Publications

I'm trying to keep this page up-to-date as much as possible, but if you don't find what you're looking for either check my Google Scholar page or contact me directly.

Alternatively, the new ACL Anthology people page also has a complete list of all papers published in any of its venues.

2019

Temporal and Aspectual Entailment

Thomas Kober, Sander Bijl de Vroe & Mark Steedman

Inferences regarding Jane’s arrival in London from predications such as Jane is going to London or Jane has gone to London depend on tense and aspect of the predications. Tense determines the temporal location of the predication in the past, present or future of the time of utterance.
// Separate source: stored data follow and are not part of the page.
/-- Equal device contexts everywhere are equal vectors. -/
theorem dev_eq_of_devAt {s t : State} (h : ∀ d, t.devAt d = s.devAt d) : t.dev = s.dev := by
  apply Vector.ext
  intro i hi
  exact h ⟨i, hi⟩

/-! ## modBus -/

@[simp] theorem modBus_dev (s : State) (b : BusId) (f : BusCtx → BusCtx) : (s.modBus b f).dev = s.dev := rfl

@[simp] theorem modBus_tel (s : State) (b : BusId) (f : BusCtx → BusCtx) : (s.modBus b f).tel = s.tel := rfl

@[simp] theorem modBus_inputs (s : State) (b : BusId) (f : BusCtx → BusCtx) : (s.modBus b f).inputs = s.inputs := rfl

@[simp] theorem modBus_answer (s : State) (b : BusId) (f : BusCtx → BusCtx) : (s.modBus b f).answer = s.answer := rfl

@[simp] theorem modBus_draws (s : State) (b : BusId) (f : BusCtx → BusCtx) : (s.modBus b f).draws = s.draws := rfl

@[simp] theorem modBus_devAt (s : State) (b : BusId) (f : BusCtx → BusCtx) (d' : DevId) : (s.modBus b f).devAt d' = s.devAt d' := rfl

/-! ## modDev -/

@[simp] theorem modDev_bus (s : State) (d : DevId) (f : DevCtx → DevCtx) : (s.modDev d f).bus = s.bus := rfl

@[simp] theorem modDev_tel (s : State) (d : DevId) (f : DevCtx → DevCtx) : (s.modDev d f).tel = s.tel := rfl

@[simp] theorem modDev_inputs (s : State) (d : DevId) (f : DevCtx → DevCtx) : (s.modDev d f).inputs = s.inputs := rfl

@[simp] theorem modDev_answer (s : State) (d : DevId) (f : DevCtx → DevCtx) : (s.modDev d f).answer = s.answer := rfl

@[simp] theorem modDev_draws (s : State) (d : DevId) (f : DevCtx → DevCtx) : (s.modDev d f).draws = s.draws := rfl

@[simp] theorem modDev_busAt (s : State) (d : DevId) (f : DevCtx → DevCtx) (b' : BusId) : (s.modDev d f).busAt b' = s.busAt b' := rfl

/-! ## answering -/

@[simp] theorem answering_bus (s : State) (a : Answer) : (s.answering a).bus = s.bus := rfl

@[simp] theorem answering_dev (s : State) (a : Answer) : (s.answering a).dev = s.dev := rfl

@[simp] theorem answering_tel (s : State) (a : Answer) : (s.answering a).tel = s.tel := rfl

@[simp] theorem answering_inputs (s : State) (a : Answer) : (s.answering a).inputs = s.inputs := rfl

@[simp] theorem answering_draws (s : State) (a : Answer) : (s.answering a).draws = s.draws := rfl

@[simp] theorem answering_busAt (s : State) (a : Answer) (b' : BusId) : (s.answering a).busAt b' = s.busAt b' := rfl

@[simp] theorem answering_devAt (s : State) (a : Answer) (d' : DevId) : (s.answering a).devAt d' = s.devAt d' := rfl

@[simp] theorem answering_answer (s : State) (a : Answer) : (s.answering a).answer = a := rfl

/-! ## setStart -/

@[simp] theorem setStart_bus (s : State) (v : Bool) : (s.setStart v).bus = s.bus := rfl

@[simp] theorem setStart_dev (s : State) (v : Bool) : (s.setStart v).dev = s.dev := rfl

@[simp] theorem setStart_inputs (s : State) (v : Bool) : (s.setStart v).inputs = s.inputs := rfl

@[simp] theorem setStart_answer (s : State) (v : Bool) : (s.setStart v).answer = s.answer := rfl

@[simp] theorem setStart_draws (s : State) (v : Bool) : (s.setStart v).draws = s.draws := rfl

@[simp] theorem setStart_busAt (s : State) (v : Bool) (b' : BusId) : (s.setStart v).busAt b' = s.busAt b' := rfl

@[simp] theorem setStart_devAt (s : State) (v : Bool) (d' : DevId) : (s.setStart v).devAt d' = s.devAt d' := rfl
The aspectual auxiliaries on the other hand specify the internal constituency of the event, i.e. whether the event of going to London is completed and whether its consequences hold at that time or not.
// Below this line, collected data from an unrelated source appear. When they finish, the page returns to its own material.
/-- The bytes of a block, given to the device one after the other. -/
def writeAll (d : DevId) (vs : List Byte) (s : State) : State := vs.foldl (fun u v => devWrite d v u) s

theorem writeFrom_concat (d : DevId) (r : RegAddr) (vs : List Byte) (v : Byte) (s : State) :
    writeFrom d r (vs ++ [v]) s = rfWrite d (r + BitVec.ofNat 7 vs.length) v (writeFrom d r vs s) := by
  simp [writeFrom, List.zipIdx_append]

theorem writeAll_concat (d : DevId) (vs : List Byte) (v : Byte) (s : State) :
    writeAll d (vs ++ [v]) s = devWrite d v (writeAll d vs s) := by
  simp [writeAll]

theorem writeFrom_effect (d : DevId) (r : RegAddr) (vs : List Byte) (s : State) :
    DevEffect d s (writeFrom d r vs s) := by
  induction vs using List.reverseRecOn with
  | nil => exact .refl d s
  | append_singleton vs v ih =>
    rw [writeFrom_concat]
    exact ih.trans (rfWrite_effect d _ v _)

/-- The state of a device after `n` bytes of a block of `c`. -/
def blockState (c : Byte) (n : Nat) : DevState := if n = c.toNat then .invalid else .blockRw

/-- A count of which `n` bytes are done runs out exactly at the last of them. -/
theorem cnt_sub_eq_zero_iff {c : Byte} {n : Nat} (h : n ≤ c.toNat) : c - BitVec.ofNat 8 n = 0 ↔ n = c.toNat := by
  have hc := c.isLt
  rw [sub_eq_zero]
  constructor
  · intro e
    have := congrArg BitVec.toNat e
    rw [BitVec.toNat_ofNat] at this
    omega
  · intro e
    apply BitVec.eq_of_toNat_eq
    rw [BitVec.toNat_ofNat]
    omega

theorem cnt_sub_succ (c : Byte) (n : Nat) : c - BitVec.ofNat 8 n - 1 = c - BitVec.ofNat 8 (n + 1) := by
  rw [BitVec.ofNat_add, sub_sub]
  rfl

theorem reg_add_succ (r : RegAddr) (n : Nat) : r + BitVec.ofNat 7 n + 1 = r + BitVec.ofNat 7 (n + 1) := by
  rw [BitVec.ofNat_add, ← BitVec.add_assoc]
  rfl

/-- One byte more of a running block, on the fields of the state machine. -/
theorem blockAdvance_setCtl (r : RegAddr) {c : Byte} {n : Nat} (h : n < c.toNat) (D : DevCtx) :
    blockAdvance (setCtl (r + BitVec.ofNat 7 n) (c - BitVec.ofNat 8 n) (blockState c n) D) =
      setCtl (r + BitVec.ofNat 7 (n + 1)) (c - BitVec.ofNat 8 (n + 1)) (blockState c (n + 1)) D := by
  have hrun : blockState c n = .blockRw := if_neg (by omega)
  simp only [blockAdvance, setCtl, hrun, reg_add_succ, cnt_sub_succ, cnt_sub_eq_zero_iff (Nat.succ_le_of_lt h)]
  rfl

section
variable {d : DevId} {s : State} (hs : (s.devAt d).dstate = .blockRw) (hc : (s.devAt d).countOk = true)
include hs hc

/-- A running block has a count to run (R189). -/
theorem running_count_ne_zero : (s.devAt d).cnt.toNat ≠ 0 := by
  intro e
  exact (devCountOk_iff _).1 hc hs (BitVec.eq_of_toNat_eq e)

/-- Before its first byte a running block is where it is. -/
theorem setCtl_start : setCtl ((s.devAt d).reg + BitVec.ofNat 7 0) ((s.devAt d).cnt - BitVec.ofNat 8 0)
    (blockState (s.devAt d).cnt 0) (s.devAt d) = s.devAt d := by
  have hrun : blockState (s.devAt d).cnt 0 = .blockRw := if_neg (running_count_ne_zero hs hc).symm
  rw [hrun, ← hs, BitVec.add_zero, BitVec.sub_zero]
  rfl

/-- The bytes of a block do what their register writes do, and move the state machine on by their number. -/
theorem writeAll_eq_writeFrom (vs : List Byte) (h : vs.length ≤ (s.devAt d).cnt.toNat) :
    writeAll d vs s = (writeFrom d (s.devAt d).reg vs s).modDev d
      (setCtl ((s.devAt d).reg + BitVec.ofNat 7 vs.length) ((s.devAt d).cnt - BitVec.ofNat 8 vs.length)
        (blockState (s.devAt d).cnt vs.length)) := by
  induction vs using List.reverseRecOn with
  | nil => exact (modDev_of_eq (setCtl_start hs hc)).symm
  | append_singleton vs v ih =>
    rw [List.length_append, List.length_singleton] at h ⊢
    have hlt : vs.length < (s.devAt d).cnt.toNat := by omega
    have hrun : blockState (s.devAt d).cnt vs.length = .blockRw := if_neg (by omega)
    rw [writeAll_concat, ih (by omega), writeFrom_concat, devWrite_of_blockRw v (by rw [devAt_modDev_self]; exact hrun),
      dwBlockRwOp, devAt_modDev_self, rfWrite_setCtl, modDev_modDev]
    simp only [blockAdvance_setCtl _ hlt]
    rfl

/-- A running block read, after `n` of its bytes. -/
theorem devAt_iterate_devRead (n : Nat) (h : n < (s.devAt d).cnt.toNat) :
    ((fun u => (devRead d u).2)^[n] s).devAt d =
      setCtl ((s.devAt d).reg + BitVec.ofNat 7 n) ((s.devAt d).cnt - BitVec.ofNat 8 n)
        (blockState (s.devAt d).cnt n) (s.devAt d) := by
  induction n with
  | zero => exact (setCtl_start hs hc).symm
  | succ n ih =>
    have hrun : blockState (s.devAt d).cnt n = .blockRw := if_neg (by omega)
    have hn := ih (by omega)
    rw [Function.iterate_succ_apply', devRead_of_blockRw (by rw [hn]; exact hrun), drBlockRwOp, devAt_modDev_self,
      rfRead_devAt, hn, blockAdvance_setCtl _ (by omega)]

end

/-! ## The statements -/

/-- Settles O29: both rows are DW.IDLE with their byte. -/
theorem commandRowsRunTheirCommandByte : Obligations.CommandRowsRunTheirCommandByte := by
  intro d r s
  constructor
  · exact ⟨dwIdleOp d (cmdByte false r) s, rfl, onlyDev_modDev s d _, devAt_dwIdleOp_cmdByte d false r s,
      devWrite_of_idle _⟩
  · exact ⟨dwIdleOp d (cmdByte true r) s, rfl, onlyDev_modDev s d _, devAt_dwIdleOp_cmdByte d true r s,
      devWrite_of_idle _⟩

/-- Settles O31: DW.BLOCK_COUNT is one update of the device context. -/
theorem blockWriteCountIsLoaded : Obligations.BlockWriteCountIsLoaded := by
  intro d v s
  exact ⟨dwBlockCountOp d v s, rfl, onlyDev_modDev s d _, devAt_modDev_self s d _, devWrite_of_blockCount v⟩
While tense and aspect are among the most important factors for determining natural language inference, there has been very little work to show whether modern NLP models capture these semantic concepts. In this paper we propose a novel entailment dataset and analyse the ability of a range of recently proposed NLP models to perform inference on temporal predications. We show that the models encode a substantial amount of morphosyntactic information relating to tense and aspect, but fail to model inferences that require reasoning with these semantic properties.

paper bibtex slides code TEA Dataset Auxiliary-Verb Agreement Dataset Translation Operation Dataset

2018

Inferring Unobserved Co-occurrence Events in Anchored Packed Trees

Thomas Kober

Anchored Packed Trees (APTs) are a novel approach to distributional semantics that takes distributional composition to be a process of lexeme contextualisation. A lexeme’s meaning, characterised as knowledge concerning co-occurrences involving that lexeme, is represented with a higher-order dependency-typed structure (the APT) where paths associated with higher-order dependencies connect vertices associated with weighted lexeme multisets. The central innovation in the compositional theory is that the APT’s type structure enables the precise alignment of the semantic representation of each of the lexemes being composed.
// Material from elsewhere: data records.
-- ==== Sys2Proof/Machine/FloatArith.lean ====
section
/-! DEFINITION. FloatArith.lean: binary32 arithmetic, 43_float.md R250 to R252 and the functions of R264 to R283.

Every finite pattern is an integer number of units of 2^-149, so sums, products and quotients are exact integers or
fractions here and are rounded once, from the exact value (log 17). A magnitude to round is a fraction `n / d` of
units. -/
namespace Sys2Proof.Machine

/-- The five rounding modes (43_float.md R251). -/
inductive RoundingMode where
  | rne | rtz | rdn | rup | rmm
  deriving DecidableEq, Repr

/-- A rounding-mode code other than DYN (R251); 101, 110 and 111 resolve to nothing. -/
def staticRm (code : BitVec 3) : Option RoundingMode :=
  if code = 0b000 then some .rne
  else if code = 0b001 then some .rtz
  else if code = 0b010 then some .rdn
  else if code = 0b011 then some .rup
  else if code = 0b100 then some .rmm
  else none

/-- `Rm(code)` with the value of `FRM_DYN` for code 111 (R251). -/
def resolveRm (frmDyn code : BitVec 3) : Option RoundingMode :=
  if code = 0b111 then staticRm frmDyn else staticRm code

/-! ### The format, R250 -/

/-- The sign bit. -/
def fSign (a : Word32) : Bool := a.msb
/-- The biased exponent, bits 30:23. -/
def fExp (a : Word32) : Nat := (a.extractLsb 30 23).toNat
/-- The fraction, bits 22:0. -/
def fFrac (a : Word32) : Nat := (a.extractLsb 22 0).toNat

/-- `isNaN(a)` (R250). -/
def isNaN (a : Word32) : Bool := fExp a == 255 && fFrac a != 0
/-- A signaling NaN: bit 22 is 0 (R250). -/
def isSNaN (a : Word32) : Bool := isNaN a && !(a.getLsbD 22)
/-- An infinity (R250). -/
def isInf (a : Word32) : Bool := fExp a == 255 && fFrac a == 0
/-- A zero (R250). -/
def isZero (a : Word32) : Bool := fExp a == 0 && fFrac a == 0
/-- A subnormal (R250). -/
def isSubnormal (a : Word32) : Bool := fExp a == 0 && fFrac a != 0

/-- `neg(a)` (R252). -/
def fNeg (a : Word32) : Word32 := a ^^^ 0x80000000

/-- The magnitude of a finite pattern in units of 2^-149; for an infinity, a number above every finite one (R250). -/
def fUnits (a : Word32) : Nat := if fExp a = 0 then fFrac a else (2 ^ 23 + fFrac a) * 2 ^ (fExp a - 1)

/-- `value(a)` in units of 2^-149, a signed integer (R250). -/
def fValue (a : Word32) : Int := if fSign a then -(fUnits a : Int) else fUnits a

/-- A pattern from its sign and its low 31 bits. -/
def fPack (neg : Bool) (bits : Nat) : Word32 := BitVec.ofBool neg ++ BitVec.ofNat 31 bits

/-- The infinity of a sign. -/
def fInf (neg : Bool) : Word32 := fPack neg 0x7F800000
/-- The zero of a sign. -/
def fZero (neg : Bool) : Word32 := fPack neg 0

/-! ### Rounding, R251, R252 -/

/-- Whether the magnitude `q + r/d` (with `r < d`) of sign `neg` rounds up to `q + 1` (R251). -/
def roundsUp (m : RoundingMode) (neg : Bool) (q r d : Nat) : Bool :=
  match m with
  | .rne => decide (d < 2 * r) || (2 * r == d && q % 2 == 1)
  | .rtz => false
  | .rdn => neg && r != 0
  | .rup => !neg && r != 0
  | .rmm => decide (d ≤ 2 * r)

/-- The magnitude `q + r/d` rounded to an integer. -/
def roundNat (m : RoundingMode) (neg : Bool) (q r d : Nat) : Nat := q + (roundsUp m neg q r d).toNat

/-- `RoundInt(r, m)` of the value with sign `neg` and magnitude `n / d` (R252). -/
def roundInt (m : RoundingMode) (neg : Bool) (n d : Nat) : Int :=
  let q := roundNat m neg (n / d) (n % d) d
  if neg then -(q : Int) else q

/-- The result of a sign and the low 31 bits a rounding gives, with the overflow rule of R252: 2^128 or more is an
infinity, or the largest finite value when the mode rounds toward zero from there. -/
def overflowPack (m : RoundingMode) (neg : Bool) (bits : Nat) : Word32 :=
  if bits < 0x7F800000 then fPack neg bits
  else match m with
    | .rne | .rmm => fInf neg
    | .rtz => fPack neg 0x7F7FFFFF
    | .rdn => if neg then fInf neg else fPack neg 0x7F7FFFFF
    | .rup => if neg then fPack neg 0x7F7FFFFF else fInf neg

/-- How many low bits of an integer magnitude lie below its 24 leading ones; 0 in the subnormal range. -/
def excessBits (q : Nat) : Nat := q.log2 - 23

/-- `RoundS(r, m)` of R252 for the value of sign `neg` and magnitude `n / d` units of 2^-149, `n` not 0: keep 24 bits (or
whole units below 2^-126), round, and let the carry run into the exponent. -/
def roundS (m : RoundingMode) (neg : Bool) (n d : Nat) : Word32 :=
  let t := excessBits (n / d)
  let d' := d * 2 ^ t
  overflowPack m neg (t * 2 ^ 23 + roundNat m neg (n / d') (n % d') d')

/-- An exact sum of `v / d` units: `RoundS`, or the zero of sign `zneg` when it is 0 (R252). -/
def roundSum (m : RoundingMode) (zneg : Bool) (v : Int) (d : Nat) : Word32 :=
  if v = 0 then fZero zneg else roundS m (decide (v < 0)) v.natAbs d

/-- The sign of an exact zero sum of addends with these signs: kept when equal, else minus in RDN only (R252). -/
def zeroSumSign (m : RoundingMode) (sa sb : Bool) : Bool := if sa = sb then sa else m = .rdn

/-! ### The IEEE 754 operations, R252 -/

/-- `fadd_s(a, b, m)`. -/
def fAdd (m : RoundingMode) (a b : Word32) : Word32 :=
  if isNaN a || isNaN b then canonicalNaN
  else if isInf a then (if isInf b && fSign a != fSign b then canonicalNaN else a)
  else if isInf b then b
  else roundSum m (zeroSumSign m (fSign a) (fSign b)) (fValue a + fValue b) 1

/-- `fsub_s(a, b, m) = fadd_s(a, neg(b), m)`. -/
def fSub (m : RoundingMode) (a b : Word32) : Word32 := fAdd m a (fNeg b)

/-- `fmul_s(a, b, m)`. -/
def fMul (m : RoundingMode) (a b : Word32) : Word32 :=
  let sg := fSign a != fSign b
  if isNaN a || isNaN b then canonicalNaN
  else if isInf a || isInf b then (if isZero a || isZero b then canonicalNaN else fInf sg)
  else if isZero a || isZero b then fZero sg
  else roundS m sg (fUnits a * fUnits b) (2 ^ 149)

/-- `fdiv_s(a, b, m)`. -/
def fDiv (m : RoundingMode) (a b : Word32) : Word32 :=
  let sg := fSign a != fSign b
  if isNaN a || isNaN b then canonicalNaN
  else if isInf a then (if isInf b then canonicalNaN else fInf sg)
  else if isInf b then fZero sg
  else if isZero b then (if isZero a then canonicalNaN else fInf sg)
  else if isZero a then fZero sg
  else roundS m sg (fUnits a * 2 ^ 149) (fUnits b)

/-- `fma_s(a, b, c, m)`: `a*b + c` computed exactly, in units of 2^-298, and rounded once. -/
def fMulAdd (m : RoundingMode) (a b c : Word32) : Word32 :=
  let sp := fSign a != fSign b
  if isNaN a || isNaN b || isNaN c then canonicalNaN
  else if isInf a || isInf b then
    if isZero a || isZero b || (isInf c && fSign c != sp) then canonicalNaN else fInf sp
  else if isInf c then c
  else roundSum m (zeroSumSign m sp (fSign c)) (fValue a * fValue b + fValue c * 2 ^ 149) (2 ^ 149)

/-- The integer square root of `n`, for `n < 4 ^ k`, bit by bit from bit `k - 1`, starting from `acc`. -/
def isqrtBits (n : Nat) : Nat → Nat → Nat
  | 0, acc => acc
  | k + 1, acc => isqrtBits n k (if (acc + 2 ^ k) ^ 2 ≤ n then acc + 2 ^ k else acc)

/-- How the root of `v` compares with `q + 1/2` of its unit `2 ^ t`, as a remainder over 4: 0 exact, 1 below the half,
3 above it. The root of an integer is never half-way. -/
def sqrtRem (v q t : Nat) : Nat :=
  if q ^ 2 * 4 ^ t = v then 0 else if 4 * v < (2 * q + 1) ^ 2 * 4 ^ t then 1 else 3

/-- `fsqrt_s(a, m)`. The root of `u` units is the root of the integer `u * 2^149`, in units. -/
def fSqrt (m : RoundingMode) (a : Word32) : Word32 :=
  if isNaN a then canonicalNaN
  else if isZero a then a
  else if fSign a then canonicalNaN
  else if isInf a then a
  else
    let v := fUnits a * 2 ^ 149
    let t := v.log2 / 2 - 23
    let q := isqrtBits (v / 4 ^ t) 24 0
    overflowPack m false (t * 2 ^ 23 + roundNat m false q (sqrtRem v q t) 4)

/-! ### Sign injection, minimum, maximum, comparison, classification -/

/-- FSGNJ.S: `{b[31], a[30:0]}` (R264). -/
def fSgnj (a b : Word32) : Word32 := BitVec.ofBool b.msb ++ a.extractLsb 30 0
/-- FSGNJN.S: `{~b[31], a[30:0]}` (R265). -/
def fSgnjn (a b : Word32) : Word32 := BitVec.ofBool (!b.msb) ++ a.extractLsb 30 0
/-- FSGNJX.S: `{a[31] ^ b[31], a[30:0]}` (R266). -/
def fSgnjx (a b : Word32) : Word32 := BitVec.ofBool (a.msb ^^ b.msb) ++ a.extractLsb 30 0

/-- FMIN.S (R267). -/
def fMin (a b : Word32) : Word32 :=
  if isNaN a && isNaN b then canonicalNaN
  else if isNaN a then b
  else if isNaN b then a
  else if isZero a && isZero b && fSign a != fSign b then 0x80000000
  else if fValue a < fValue b then a else b

/-- FMAX.S (R268). -/
def fMax (a b : Word32) : Word32 :=
  if isNaN a && isNaN b then canonicalNaN
  else if isNaN a then b
  else if isNaN b then a
  else if isZero a && isZero b && fSign a != fSign b then 0x00000000
  else if fValue b < fValue a then a else b

/-- FEQ.S (R272). -/
def fEq (a b : Word32) : Bool := !(isNaN a || isNaN b) && decide (fValue a = fValue b)
/-- FLT.S (R273). -/
def fLt (a b : Word32) : Bool := !(isNaN a || isNaN b) && decide (fValue a < fValue b)
/-- FLE.S (R274). -/
def fLe (a b : Word32) : Bool := !(isNaN a || isNaN b) && decide (fValue a ≤ fValue b)

/-- FCLASS.S: the one-hot mask of R275. -/
def fClass (a : Word32) : Word :=
  if isNaN a then (if isSNaN a then 1 <<< 8 else 1 <<< 9)
  else if isInf a then (if fSign a then 1 <<< 0 else 1 <<< 7)
  else if isZero a then (if fSign a then 1 <<< 3 else 1 <<< 4)
  else if isSubnormal a then (if fSign a then 1 <<< 2 else 1 <<< 5)
  else (if fSign a then 1 <<< 1 else 1 <<< 6)

/-! ### Conversions, R269 to R283 -/

/-- Single precision to an integer in `lo .. hi`: NaN and plus infinity give `hi`, minus infinity `lo`; else round to an
integer, then saturate (R269, R283). -/
def fToInt (m : RoundingMode) (lo hi : Int) (a : Word32) : Int :=
  if isNaN a then hi
  else if isInf a then (if fSign a then lo else hi)
  else max lo (min hi (roundInt m (fSign a) (fUnits a) (2 ^ 149)))

/-- An integer to single precision; zero gives +0 (R276 to R282). -/
def fOfInt (m : RoundingMode) (n : Int) : Word32 :=
  if n = 0 then 0x00000000 else roundS m (decide (n < 0)) (n.natAbs * 2 ^ 149) 1

end Sys2Proof.Machine
end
Like other count-based distributional spaces, however, Anchored Packed Trees are prone to considerable data sparsity, caused by not observing all plausible co-occurrences in the given data. This problem is amplified for models like APTs, that take the grammatical type of a co-occurrence into account. This results in a very sparse distributional space, requiring a mechanism for inferring missing knowledge. Most methods face this challenge in ways that render the resulting word representations uninterpretable, with the consequence that distributional composition becomes difficult to model and reason about.

In this thesis, I will present a practical evaluation of the APT theory, including a large-scale hyperparameter sensitivity study and a characterisation of the distributional space that APTs give rise to. Based on the empirical analysis, the impact of the problem of data sparsity is investigated. In order to address the data sparsity challenge and retain the interpretability of the model, I explore an alternative algorithm — distributional inference — for improving elementary representations. The algorithm involves explicitly inferring unobserved co-occurrence events by leveraging the distributional neighbourhood of the semantic space. I then leverage the rich type structure in APTs and propose a generalisation of the distributional inference algorithm. I empirically show that distributional inference improves elementary word representations and is especially beneficial when combined with an intersective composition function, which is due to the complementary nature of inference and composition. Lastly, I qualitatively analyse the proposed algorithms in order to characterise the knowledge that they are able to infer, as well as their impact on the distributional APT space.

phd thesis bibtex slides

2017

Improving Semantic Composition with Offset Inference

Thomas Kober, Julie Weeds, Jeremy Reffin & David Weir

Count-based distributional semantic models suffer from sparsity due to unobserved but plausible co-occurrences in any text collection. This problem is amplified for models like Anchored Packed Trees (APTs), that take the grammatical type of a co-occurrence into account. We therefore introduce a novel form of distributional inference that exploits the rich type structure in APTs and infers missing data by the same mechanism that is used for semantic composition.

paper bibtex poster code

When a Red Herring is Not a Red Herring: Using Compositional Methods to Detect Non-Compositional Phrases

Julie Weeds, Thomas Kober, Jeremy Reffin & David Weir

Non-compositional phrases such as red herring and weakly compositional phrases such as spelling bee are an integral part of natural language (Sag et al., 2002). They are also the phrases that are difficult, or even impossible, for good compositional distributional models of semantics. Compositionality detection therefore provides a good testbed for compositional methods. We compare an integrated compositional distributional approach, using sparse high dimensional representations, with the ad-hoc compositional approach of applying simple composition operations to state-of-the-art neural embeddings.

paper bibtex

One Representation per Word - Does it make Sense for Composition?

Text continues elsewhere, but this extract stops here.